Northwestern moves to start Prentice demolition
Northwestern University said it has received a city permit to demolish the former Prentice Women’s Hospital in Streeterville so the building can make way for a medical research complex.
In a first step toward starting demolition, Northwestern spokeswoman Pat Tremmel said the university installed fencing around the property on Friday. “We have weeks of asbestos abatement to undertake before we start to see demolition,” she said.
For more than two years, the Bertrand Goldberg-designed building at 333 E. Superior was the subject of an intense fight between the school and preservationists, who in February conceded defeat and withdrew a lawsuit over the city’s refusal to give it landmark protection.
Tremmel said Northwestern issued the demolition contract to Brandenburg Industrial Service Co.
A statement from Tremmel said in part, “We are moving forward, and have received a permit from the city to proceed with the demolition of the original building to make way for the new biomedical research complex which will be a Chicago hub for finding tomorrow’s cures and a way to bring thousands of jobs to Chicago.
“Our plans have been widely shared, transparent and public for years now, and we are proceeding with them.”

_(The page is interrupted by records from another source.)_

/-- The next flash slot is read into the staging region and verified; a slot of no length fit for it is unreadable. -/
def execFlashBootRead (t : Nat) (s : State) : Out3 :=
  doneIf (s.at t) (s.ldState == ldSTAGING && s.bootSrc == 0 && !s.recovery && !s.imaged && s.cfg.job.isNone && s.cfg.flashSlot < 2)
    (fun s =>
      let k := s.cfg.flashSlot
      let a := flashSlotAt k
      let n := ofBytes (s.flashRead (a + 0x10) 8)
      if n = 0 ∨ 2 ^ 25 < n then
        if k = 0 then s.setCfg { s.cfg with flashSlot := 1 } else (s.setCfg { s.cfg with flashSlot := 2 }).bootFail
      else
        let s1 := s.write s.stageBase (s.flashRead a n)
        let j : LoadJob := { src := k, base := s1.stageBase, len := n, kind := s1.imgKind s1.stageBase % 8, takeover := false, hold := false,
                             pcycle := false, recheck := false }
        (s1.setCfg { s1.cfg with job := some j, flashSlot := k + 1 }).setLd ldVERIFY)

/-- A write of CFG.CAST. -/
def State.castCtrl (s : State) (v : Nat) : State :=
  let on := v.testBit 0
  let s1 := s.setFlag CFG.CAST_GO on
  if s1.imaged then
    let s2 := s1.setFlag CFG.CAST_ACTIVE on
    if on then (s2.setCfg { s2.cfg with castOff := 0 }).setRegN CFG.CAST_PROG 0 else s2
  else s1

def execCastSend (v : Word) (t : Nat) (s : State) : Out3 := done ((s.at t).castCtrl v.toNat)

/-- The cast frame of n image bytes at offset o, its fields in network byte order (R12), to destination dst. -/
def State.castFrame (s : State) (dst base len o n : Nat) : List Byte :=
  s.svcHeader dst 0x88B5 ++ toBytesBE 2 3 ++ toBytesBE 4 (s.regN BEL.SCHED_ID) ++ toBytesBE 2 0 ++ toBytesBE 8 o ++ toBytesBE 2 n
    ++ toBytesBE 2 0 ++ toBytesBE 8 len ++ s.read (base + o) n

/-- The next cast frame leaves on both service ports; a round ends with the last of the image. The destination address is not
stated: a free value. -/
def execCastFrameTx (t : Nat) (s : State) : Out3 :=
  let s := s.at t
  match s.cfg.full with
  | some (base, len) =>
    doneIf s (s.flag CFG.CAST_GO && s.imaged && decide (0 < len)) (fun s =>
      let o := s.cfg.castOff
      let n := min 8192 (len - o)
      let (dst, s0) := s.fresh 48
      let f := s0.castFrame dst base len o n
      let s1 := (s0.svcSend 0 f).svcSend 1 f
      if o + n < len then s1.setCfg { s1.cfg with castOff := o + n }
      else (s1.setCfg { s1.cfg with castOff := 0 }).bump CFG.CAST_PROG 1)
  | none => done s

/-- The device boots from the canopy and waits for its image. -/
def State.castWaiting (s : State) : Bool :=
  s.bootSrc == 2 && s.ldState == ldSTAGING && !s.imaged && !s.recovery && s.cfg.job.isNone

/-- The payload of a cast frame is taken: the first fixes SCHED_ID and LENGTH; when every byte is there, verification starts. -/
def State.castTake (s : State) (pl : List Byte) : State :=
  let id := beAt pl 2 4
  let o := beAt pl 8 8
  let n := beAt pl 16 2
  let len := beAt pl 20 8
  let same := match s.cfg.rx with
    | some x => x.sched == id && x.len == len
    | none => !s.cfg.rejected.contains id
  if n % 4 = 0 ∧ 4 ≤ n ∧ n ≤ 8192 ∧ o + n ≤ len ∧ len ≤ 2 ^ 28 ∧ 28 + n ≤ pl.length ∧ same = true then
    let got := addSpan o (o + n - 1) (match s.cfg.rx with | some x => x.got | none => [])
    let sum := (got.map (fun r => r.2 + 1 - r.1)).sum
    let s1 := (s.write (s.stageBase + o) ((pl.drop 28).take n)).setRegN CFG.CAST_PROG sum
    let s2 := (s1.setCfg { s1.cfg with rx := some { sched := id, len := len, got := got } }).setFlag CFG.CAST_ACTIVE true
    if sum < len then s2
    else
      let j : LoadJob := { src := 3, base := s2.stageBase, len := len, kind := s2.imgKind s2.stageBase % 8, takeover := false, hold := false,
                           pcycle := false, recheck := false }
      (((s2.setCfg { s2.cfg with job := some j }).setFlag CFG.CAST_ACTIVE false).raise CFG.STAT_CAST_DONE).setLd ldVERIFY
  else s

/-- A cast frame on a service port: forwarded like any other (R329), and taken by a device that boots from it. -/
def execCastFrameRx (port : Nat) (frame : List Byte) (_room : Bool) (t : Nat) (s : State) : Out3 :=
  doneIf (s.at t) (decide (port < 2) && s.svcUp port && beAt frame 12 2 == 0x88B5 && beAt frame 14 2 == 3) (fun s =>
    let s1 := s.svcForward port frame
    if s1.castWaiting then s1.castTake (frame.drop 14) else s1)

/-! ## The chain (R329) -/

/-- A frame on a service port is stored, checked, and consumed or forwarded by its type. -/
def execSvcFrameRx (port : Nat) (frame : List Byte) (fcsOk room : Bool) (tx t : Nat) (s : State) : Out3 :=
  doneIf (s.at t) (port < 2 && s.svcUp port) (fun s =>
    let s := s.slaveRx port frame fcsOk
    let ty := beAt frame (etherTypeAt frame) 2
    let sub := beAt frame 14 2
    if !fcsOk || 9216 < frame.length + 4 then (s.bump (PTP.SVC_DROP port) 1).raise PTP.STAT_FWD_DROP
    else if beAt frame 12 2 = 0x88B5 ∧ sub = 1 then resultState (execAssignmentFrameRx port frame room s) s
    else if beAt frame 12 2 = 0x88B5 ∧ sub = 2 then resultState (execCrownPartialRx port frame room t s) s
    else if beAt frame 12 2 = 0x88B5 ∧ sub = 3 then resultState (execCastFrameRx port frame room t s) s
    else if ty = 0x8809 ∧ beAt frame (etherTypeAt frame + 2) 1 = 0x0A then s
    else if s.consumesPdelay frame then s
    else if (ptpLoc frame).isSome then s.ptpMessage port frame tx
    else s.svcForward port frame)

end Sys2Proof.Machine
end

Northwestern ultimately convinced Mayor Rahm Emanuel to support demolition by arguing that the building was obsolete and that its plans to replace it would bring an annual $400 million economic boon and create 2,000 full-time jobs. The university has promised city officials it will start construction of a new building in 2015.
Groups led by the National Trust for Historical Preservation waged an extensive campaign to save Goldberg’s Prentice. They contended its modernist design, innovations in structural engineering and connection to a famous Chicago architect made it worthy of protection. Goldberg, who died in 1997, is best known for the corncob towers of Marina City.
The trust’s lawsuit against the city forced the Commission on Chicago Landmarks to hold a second hearing on Prentice at which it refused to give the building landmark status. The suit had contended an earlier hearing, at which the commission reached the same decision, was illegally rushed.
Both sides staged expensive public relations campaigns and enlisted prominent architects to back their positions. But the preservationists’ cause ultimately foundered against Streeterville neighbors’ indifference to, or in some cases hostility toward, the building. The cloverleaf design from 1975 was hailed as an engineering innovation for its time, but many people considered it ugly or dated.
Northwestern has said it will stage a design competition for the replacement complex.